I’m late to the party on this one, so I’ll just add a few thoughts.

1. Yglesias takes all the fun out of pop sociology:

I wish (these columns) came with footnotes or something so we could learn whether or not there’s actual sociology to back up the stuff Brooks is saying.

I won’t pretend to read sociology journals, but my hunch is that there isn’t a whole lot of research one way or the other on the phenomena Brooks covers. They’re pretty hard to legitimate quantitatively, for one. More importantly, it seems to me that the people most interested in this sort of thing are people like David Brooks who become pundits rather than sociologists. (The name recognition is certainly better, for one.)

2. Let’s face it, if you were an old-media columnist in a new-media world, wouldn’t you be super-careful about choosing your bands to give you some sort of street cred (or at least attention)? This is especially true for Brooks given that he actually does get decent reviews from Yglesias and other hip young bloggers who would be expected to disdain him.
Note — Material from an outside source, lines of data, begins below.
-- ==== Sys2Proof/Machine/Sha.lean ====
section
/-! DEFINITION. SHA-256, HMAC-SHA-256 and CRC-32C, which the packet, manifest and measurement rules name. -/

namespace Sys2Proof.Machine

abbrev W32 := BitVec 32

/-- The round constants of SHA-256 (FIPS 180-4). -/
def shaK : List Nat :=
  [0x428a2f98, 0x71374491, 0xb5c0fbcf, 0xe9b5dba5, 0x3956c25b, 0x59f111f1, 0x923f82a4, 0xab1c5ed5,
   0xd807aa98, 0x12835b01, 0x243185be, 0x550c7dc3, 0x72be5d74, 0x80deb1fe, 0x9bdc06a7, 0xc19bf174,
   0xe49b69c1, 0xefbe4786, 0x0fc19dc6, 0x240ca1cc, 0x2de92c6f, 0x4a7484aa, 0x5cb0a9dc, 0x76f988da,
   0x983e5152, 0xa831c66d, 0xb00327c8, 0xbf597fc7, 0xc6e00bf3, 0xd5a79147, 0x06ca6351, 0x14292967] ++
  [0x27b70a85, 0x2e1b2138, 0x4d2c6dfc, 0x53380d13, 0x650a7354, 0x766a0abb, 0x81c2c92e, 0x92722c85,
   0xa2bfe8a1, 0xa81a664b, 0xc24b8b70, 0xc76c51a3, 0xd192e819, 0xd6990624, 0xf40e3585, 0x106aa070,
   0x19a4c116, 0x1e376c08, 0x2748774c, 0x34b0bcb5, 0x391c0cb3, 0x4ed8aa4a, 0x5b9cca4f, 0x682e6ff3,
   0x748f82ee, 0x78a5636f, 0x84c87814, 0x8cc70208, 0x90befffa, 0xa4506ceb, 0xbef9a3f7, 0xc67178f2]

/-- The eight working words. -/
structure ShaSt where
  (a b c d e f g h : W32)
  deriving DecidableEq, Repr

def shaInit : ShaSt :=
  ⟨0x6a09e667, 0xbb67ae85, 0x3c6ef372, 0xa54ff53a, 0x510e527f, 0x9b05688c, 0x1f83d9ab, 0x5be0cd19⟩

def shaRound (s : ShaSt) (k w : W32) : ShaSt :=
  let s1 := s.e.rotateRight 6 ^^^ s.e.rotateRight 11 ^^^ s.e.rotateRight 25
  let ch := (s.e &&& s.f) ^^^ (~~~s.e &&& s.g)
  let t1 := s.h + s1 + ch + k + w
  let s0 := s.a.rotateRight 2 ^^^ s.a.rotateRight 13 ^^^ s.a.rotateRight 22
  let maj := (s.a &&& s.b) ^^^ (s.a &&& s.c) ^^^ (s.b &&& s.c)
  ⟨t1 + s0 + maj, s.a, s.b, s.c, s.d + t1, s.e, s.f, s.g⟩

/-- Rounds over the sliding window of the last 16 schedule words. -/
def shaRounds : List Nat → List W32 → ShaSt → ShaSt
  | [], _, s => s
  | k :: ks, win, s =>
    let w := win.headD 0
    let w1 := win.getD 1 0
    let w14 := win.getD 14 0
    let n := (w14.rotateRight 17 ^^^ w14.rotateRight 19 ^^^ (w14 >>> 10)) + win.getD 9 0 +
             (w1.rotateRight 7 ^^^ w1.rotateRight 18 ^^^ (w1 >>> 3)) + w
    shaRounds ks (win.tail ++ [n]) (shaRound s (BitVec.ofNat 32 k) w)

/-- A big-endian 32-bit word of four bytes. -/
def beWords : List Byte → List W32
  | a :: b :: c :: d :: l => (a ++ b ++ c ++ d) :: beWords l
  | _ => []

def shaBlock (s : ShaSt) (blk : List Byte) : ShaSt :=
  let r := shaRounds shaK (beWords blk) s
  ⟨s.a + r.a, s.b + r.b, s.c + r.c, s.d + r.d, s.e + r.e, s.f + r.f, s.g + r.g, s.h + r.h⟩

def shaBlocks : Nat → List Byte → ShaSt → ShaSt
  | 0, _, s => s
  | n + 1, l, s => shaBlocks n (l.drop 64) (shaBlock s (l.take 64))

/-- Big-endian bytes of a number. -/
def beBytes (n v : Nat) : List Byte := (leBytes n v).reverse

def w32Bytes (w : W32) : List Byte := beBytes 4 w.toNat

/-- SHA-256 of a message: 32 bytes. -/
def sha256 (m : List Byte) : List Byte :=
  let z := (119 - m.length % 64) % 64
  let p := m ++ (0x80 :: List.replicate z 0) ++ beBytes 8 (8 * m.length)
  let s := shaBlocks (p.length / 64) p shaInit
  [s.a, s.b, s.c, s.d, s.e, s.f, s.g, s.h].flatMap w32Bytes

/-- HMAC-SHA-256 (FIPS 198-1). -/
def hmac (key m : List Byte) : List Byte :=
  let k := if 64 < key.length then sha256 key else key
  let k := k ++ List.replicate (64 - k.length) 0
  sha256 (k.map (· ^^^ 0x5C) ++ sha256 (k.map (· ^^^ 0x36) ++ m))

/-- One bit step of CRC-32C, reflected. -/
def crcBit (c : W32) : W32 := if c.getLsbD 0 then (c >>> 1) ^^^ 0x82F63B78 else c >>> 1
def crcByte (c : W32) (b : Byte) : W32 :=
  crcBit (crcBit (crcBit (crcBit (crcBit (crcBit (crcBit (crcBit (c ^^^ b.setWidth 32))))))))
/-- CRC-32C. -/
def crc32c (m : List Byte) : Nat := (~~~(m.foldl crcByte 0xFFFFFFFF)).toNat

end Sys2Proof.Machine
end

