-- ==== Sys2Proof/Machine/Array.lean ====
section
/-! DEFINITION. The matrix array: its commands, their checks, the arithmetic of every pass mode, sparsity and skip maps, drains
and errors (R143 to R147, R173 to R207, R213 to R228, R233 to R259). -/

namespace Sys2Proof.Machine

/-! ### Operands (R143, R180) -/

/-- Operand fields of an array opcode. -/
def arrFields (op : Nat) : List (Nat × Nat × Nat) :=
  match op with
  | 0x40 => [(8, 3, 0), (8, 7, 4), (8, 11, 8), (8, 15, 12), (8, 19, 16), (8, 23, 20), (12, 9, 0), (12, 27, 16), (16, 9, 0),
      (16, 10, 10), (16, 11, 11), (16, 12, 12), (16, 14, 13), (16, 16, 15), (16, 17, 17), (16, 22, 18), (20, 21, 0),
      (24, 21, 0), (28, 21, 0)]
  | 0x41 => [(8, 11, 8), (12, 9, 0), (12, 27, 16), (16, 12, 12), (16, 14, 13)]
  | 0x44 => [(8, 7, 4), (8, 19, 16), (12, 27, 16), (16, 9, 0)]
  | 0x45 => [(8, 3, 0), (8, 11, 8), (8, 15, 12), (12, 9, 0), (16, 10, 10), (16, 14, 13), (16, 17, 17), (16, 22, 18), (20, 21, 0)]
  | 0x70 => [(8, 15, 0), (12, 7, 0), (12, 26, 16), (12, 31, 28)]
  | 0x71 => [(8, 15, 0)]
  | _ => []

/-- The operands of an array command. -/
structure ArrOp where
  op : Nat
  ta : Nat
  tb : Nat
  tc : Nat
  fa : Nat
  fb : Nat
  pmode : Nat
  m : Nat
  n : Nat
  k : Nat
  acc : Bool
  drain : Bool
  dadd : Bool
  ofmt : Nat
  sparse : Nat
  rpost : Option Nat
  rmask : Nat
  spmeta : Nat
  skip : Nat
  deriving DecidableEq, Repr

def arrOpOf (v : Nat) : ArrOp :=
  { op := rf v 0 7 0, ta := rf v 8 3 0, tb := rf v 8 7 4, tc := rf v 8 11 8, fa := rf v 8 15 12, fb := rf v 8 19 16,
    pmode := rf v 8 23 20, m := rf v 12 9 0, n := rf v 12 27 16, k := rf v 16 9 0, acc := decide (rf v 16 10 10 = 1),
    drain := decide (rf v 16 11 11 = 1), dadd := decide (rf v 16 12 12 = 1), ofmt := rf v 16 14 13, sparse := rf v 16 16 15,
    rpost := if rf v 16 17 17 = 1 then some (rf v 16 22 18) else none, rmask := rf v 20 21 0, spmeta := rf v 24 21 0,
    skip := rf v 28 21 0 }

/-- Products per cell and ACLK of a format (R174). -/
def prodsPer (fmt : Nat) : Nat := if fmt = 3 ∨ fmt = 4 then 2 else if fmt = 5 then 4 else 1

/-- Passes of a pass mode in one product step (R217); an FP64S step counts its six sweeps (DEDUCED, log 32). -/
def passesOf (pmode : Nat) : Nat :=
  match pmode with
  | 1 => 4 | 2 => 9 | 3 => 6 | 4 => 4 | 5 => 3 | 6 => 18
  | _ => 1

/-- Sparsity factor (R233). -/
def sfOf (sparse : Nat) : Nat := if sparse = 1 then 2 else if sparse = 2 then 4 else 1

def isFp8 (f : Nat) : Bool := decide (f = 3 ∨ f = 4)
/-- The pair rule of R185. -/
def fmtPair (a b : Nat) : Bool := decide (a = b) || (isFp8 a && isFp8 b)
/-- Formats of SINGLE, WSLD and WSMM (R185, R217). -/
def fmtSingle (f : Nat) : Bool := decide (f = 0 ∨ f = 3 ∨ f = 4 ∨ f = 5 ∨ f = 6)

/-! ### Folds and register groups (R183, R184, R221, R224) -/

/-- Outputs of a column fold. -/
def ArrOp.colFold (a : ArrOp) : Nat := if a.pmode = 6 then 256 else 512
def ArrOp.nr (a : ArrOp) : Nat := cdiv a.m 128
def ArrOp.nc (a : ArrOp) : Nat := cdiv a.n a.colFold
def ArrOp.rowsOf (a : ArrOp) (mb : Nat) : Nat := min 128 (a.m - 128 * mb)
/-- Columns of a B register. -/
def ArrOp.cb (a : ArrOp) : Nat :=
  if a.pmode = 6 then 64 else if a.pmode = 4 ∨ a.pmode = 5 then 128
  else if a.fb = 0 ∨ a.fb = 1 then 256 else if a.fb = 2 then 128 else 512
def ArrOp.paired (a : ArrOp) : Bool := decide (a.pmode = 4 ∨ a.pmode = 5 ∨ a.pmode = 6)
/-- Outputs of a C register. -/
def ArrOp.co (a : ArrOp) : Nat := (if a.ofmt = 0 then 128 else 256) / (if a.paired then 2 else 1)
def ArrOp.nco (a : ArrOp) : Nat := cdiv a.n a.co
def ArrOp.wideMul (a : ArrOp) : Nat := if a.pmode = 6 then 2 else 1

/-- A register that a command names, with the shape it must have: register, ROWS, COLS, FMT. -/
abbrev Need := Nat × Nat × Nat × Nat

def ArrOp.groupA (a : ArrOp) : List Need :=
  (List.range a.nr).map (fun mb => (a.ta + mb, a.rowsOf mb, a.k * a.wideMul, a.fa))

def ArrOp.groupB (a : ArrOp) : List Need :=
  (List.range (cdiv a.n a.cb)).map (fun t => (a.tb + t, cdiv a.k (sfOf a.sparse), min a.cb (a.n - t * a.cb) * a.wideMul, a.fb))

/-- FMT of a C register: by accumulator mode, or BF16 or FP16. -/
def cFmt (ofmt : Nat) (int32 : Bool) : Nat := if ofmt = 0 then (if int32 then 7 else 2) else ofmt - 1

def ArrOp.groupC (a : ArrOp) (int32 : Bool) : List Need :=
  (List.range a.nr).flatMap (fun mb => (List.range a.nco).map (fun u =>
    (a.tc + mb * a.nco + u, a.rowsOf mb, min a.co (a.n - u * a.co) * (if a.paired then 2 else 1), cFmt a.ofmt int32)))

def ArrOp.groupW (a : ArrOp) : List Need :=
  (List.range (cdiv a.k 128)).flatMap (fun kb => (List.range (cdiv a.n a.cb)).map (fun t =>
    (a.tb + kb * cdiv a.n a.cb + t, min 128 (a.k - 128 * kb), min a.cb (a.n - t * a.cb), a.fb)))

def regsIn (l : List Need) : List Nat := l.map (·.1)

/-! ### Checks (R186, R254, R259) -/

/-- Check 3. -/
def ArrOp.bad (a : ArrOp) : Bool :=
  let mTop := if a.op = 0x41 then 128 else 512
  let nTop := if a.op = 0x41 ∨ a.op = 0x44 then 512 else if a.pmode = 6 then 1024 else 2048
  let kTop := if a.op = 0x44 then 128 * prodsPer a.fb else if a.pmode = 6 then 64 else 128
  let maskBad := decide (a.rmask % 64 ≠ 0) || decide (a.rmask ≠ 0 ∧ 0x400000 < a.rmask + cdiv a.m 8)
  (decide (a.op ≠ 0x44) && !decide (1 ≤ a.m ∧ a.m ≤ mTop)) || (decide (a.op ≠ 0x45) && !decide (1 ≤ a.n ∧ a.n ≤ nTop)) ||
  (decide (a.op = 0x40 ∨ a.op = 0x44) && !decide (1 ≤ a.k ∧ a.k ≤ kTop)) || decide (a.ofmt = 3) || decide (a.sparse = 3) ||
  maskBad || (decide (a.op = 0x40 ∨ a.op = 0x45) && decide (a.ofmt ≠ 0 ∧ a.fa = 6)) || (a.dadd && decide (a.ofmt ≠ 0))

/-- Format and pass mode of an MMA (R217). -/
def pmodeOk (pmode fa : Nat) : Bool :=
  match pmode with
  | 0 => fmtSingle fa
  | 1 => decide (fa = 1)
  | 2 => decide (fa = 2) | 3 => decide (fa = 2) | 4 => decide (fa = 2) | 5 => decide (fa = 2) | 6 => decide (fa = 2)
  | _ => false

/-- Check 4. -/
def ArrOp.unsupported (a : ArrOp) (arr : Arr) : Bool :=
  match a.op with
  | 0x40 => !fmtPair a.fa a.fb || !pmodeOk a.pmode a.fa || (a.paired && (a.acc || !a.drain || decide (a.pmode = 6 ∧ a.ofmt ≠ 0))) ||
      (decide (a.sparse ≠ 0) && decide (a.pmode ≠ 0)) || decide (a.sparse = 0 ∧ a.spmeta ≠ 0) || decide (a.skip ≠ 0 ∧ a.pmode = 6)
  | 0x41 => arr.int32 && decide (a.ofmt ≠ 0)
  | 0x44 => !fmtSingle a.fb
  | _ => !fmtSingle a.fa || (match arr.held with | some (_, _, f) => !fmtPair a.fa f | none => false)

/-- Whether the accumulators of an operation are INT32. -/
def ArrOp.mode (a : ArrOp) (arr : Arr) : Bool := if a.op = 0x41 then arr.int32 else decide (a.fa = 6)

/-- Whether a command drains to a C group. -/
def ArrOp.drains (a : ArrOp) : Bool := decide (a.op = 0x41 ∨ a.op = 0x45) || (decide (a.op = 0x40) && a.drain)

/-- The operands with the sizes that WSMM takes from the loaded weights. -/
def ArrOp.sized (a : ArrOp) (arr : Arr) : ArrOp :=
  if a.op = 0x45 then (match arr.held with | some (k, n, f) => { a with k := k, n := n, fb := f } | none => a) else a

/-- Input groups in the order of check 9. -/
def ArrOp.inputs (a : ArrOp) : List Need :=
  match a.op with
  | 0x40 => a.groupA ++ a.groupB
  | 0x44 => a.groupW
  | 0x45 => a.groupA
  | _ => []

def ArrOp.outputs (a : ArrOp) (arr : Arr) : List Need := if a.drains then a.groupC (a.mode arr) else []

/-- Conditions 9a, 9c and, for an input, 9d of one register. -/
def Stall.needStatus (st : Stall) (input : Bool) (x : Need) : Status :=
  let t := st.treg x.1
  firstFail [(decide (t.state = .unconf), St.tileUnconf),
    (!decide (t.rows = x.2.1 ∧ t.cols = x.2.2.1 ∧ t.fmt = x.2.2.2), St.tileShape),
    (input && decide (t.state = .empty), St.tileEmpty)]

/-- Check 9: the first register that fails, with its status. -/
def Stall.needFail (st : Stall) (ins outs : List Need) : Option (Need × Status) :=
  (ins.map (fun x => (x, st.needStatus true x)) ++ outs.map (fun x => (x, st.needStatus false x))).find? (fun p => decide (p.2 ≠ St.ok))

/-- Failing FIELD of the metadata record of an MMA (R244, R254). -/
def State.mmaMetaField (s : State) (ps : Nat) (a : ArrOp) : Option Nat :=
  let v := s.scrRec ps a.spmeta
  let m := metaOf v
  if a.spmeta % 64 ≠ 0 then some 8
  else firstField [(decide (rf v 0 7 0 ≠ 0x20), 0), (resSet v metaFields, 7), (decide (m.b ≠ a.sparse), 1), (decide (m.data % 64 ≠ 0), 2),
    (decide (m.rowBytes = 0 ∨ m.rowBytes % 64 ≠ 0 ∨ m.rowBytes < cdiv (a.n * m.b) 8), 3),
    (!decide (1 ≤ rf v 10 7 0 ∧ rf v 10 7 0 ≤ 128 ∧ cdiv a.k (sfOf a.sparse) ≤ rf v 10 7 0), 4),
    (decide (0x400000 < m.data + rf v 10 7 0 * m.rowBytes), 8)]

/-- Failing FIELD of a skip or LINK record of an MMA (R250, R254). -/
def State.mmaSkipField (s : State) (ps off k : Nat) : Option Nat :=
  let v := s.scrRec ps off
  let mx := rf v 40 21 0
  if off % 64 ≠ 0 then some 8
  else firstField [(decide (rf v 0 7 0 ≠ 0x21), 0), (resSet v skipFields, 7), (decide (rf v 0 12 12 = 1), 1),
    (!decide (2 ≤ rf v 0 10 8 ∧ rf v 0 10 8 ≤ 7), 5), (decide (rf v 0 15 14 = 3), 6),
    (decide (mx % 64 ≠ 0) || decide (mx ≠ 0 ∧ 0x400000 < mx + 256), 12),
    (decide (mx = 0 ∧ 16 < cdiv k (2 ^ rf v 0 10 8)), 12)]

/-- LINK of a skip record. -/
def skipLink (v : Nat) : Nat := rf v 4 21 0

/-- Whether a record at an aligned offset reads; a misaligned one is not read. -/
def State.recGood (s : State) (ps off : Nat) : Bool := decide (off % 64 ≠ 0) || s.scrGood ps off 64

/-- Check 10: the status, and the record offset and FIELD for STALL_SP_REC. -/
def State.mmaRecords (s : State) (ps : Nat) (a : ArrOp) : Status × Nat × Nat :=
  if a.op ≠ 0x40 then (St.ok, 0, 0)
  else if a.sparse ≠ 0 ∧ a.spmeta = 0 then (St.spMetaMissing, 0, 0)
  else if a.sparse ≠ 0 ∧ !s.recGood ps a.spmeta then (St.rasScratchUe, 0, 0)
  else
    match (if a.sparse = 0 then none else s.mmaMetaField ps a) with
    | some f => (St.spRecord, a.spmeta, f)
    | none =>
      if a.skip = 0 then (St.ok, 0, 0)
      else if !s.recGood ps a.skip then (St.rasScratchUe, 0, 0)
      else
        match s.mmaSkipField ps a.skip a.k with
        | some f => (St.spRecord, a.skip, f)
        | none =>
          let v := s.scrRec ps a.skip
          let l := skipLink v
          if l ≠ 0 ∧ !s.recGood ps l then (St.rasScratchUe, 0, 0)
          else
            match (if l = 0 then none else s.mmaSkipField ps l a.k) with
            | some f => (St.spRecord, l, f)
            | none =>
              let w := s.scrRec ps l
              if l ≠ 0 ∧ (rf w 0 10 8 ≠ rf v 0 10 8 ∨ skipLink w ≠ 0) then (St.spRecord, l, 10)
              else if 2 ^ rf v 0 10 8 % ((if a.pmode = 0 then prodsPer a.fa else 1) * sfOf a.sparse) ≠ 0 then (St.spSkipChunk, a.skip, 5)
              else (St.ok, 0, 0)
More generally, though, it shouldn’t surprise anyone that media outlets put a lot of effort into appearing just the slightest bit hipper than they (or their readers) actually are, so that reading them can be both a comfortable experience and an aspirational one.

1 Response to “Bloggers sink their teeth into David Brooks in an attempt to bleed him of indie cred: a vampire weekend indeed.”


  1. 1 tkb

    Reference humor is also increasingly mainstream. See: Family Guy (also slightly less frequently and more subtly in the Simpsons). There’s nothing more satisfying to the modern-day viewer than that ah-hah moment of “I got it!”, to the point where it’s not even a joke he’s getting, just that obscure 80’s afterschool special reference, or whatever. Kinda reflective of a new meaning of mass media- people are watching more movies, listening to more music, accumulating more DVDs of old TV shows… my ex-boyfriend, brilliant physicist that he is, is a living compendium of television and film, thanks to 1. the internet, 2. tivo/tv on demand/etc, 3. dvd sets/netflix/etc.

    This kind of information is easily to accumulate and is just another example of people seeking out black market elitism now that the valid kind is taboo.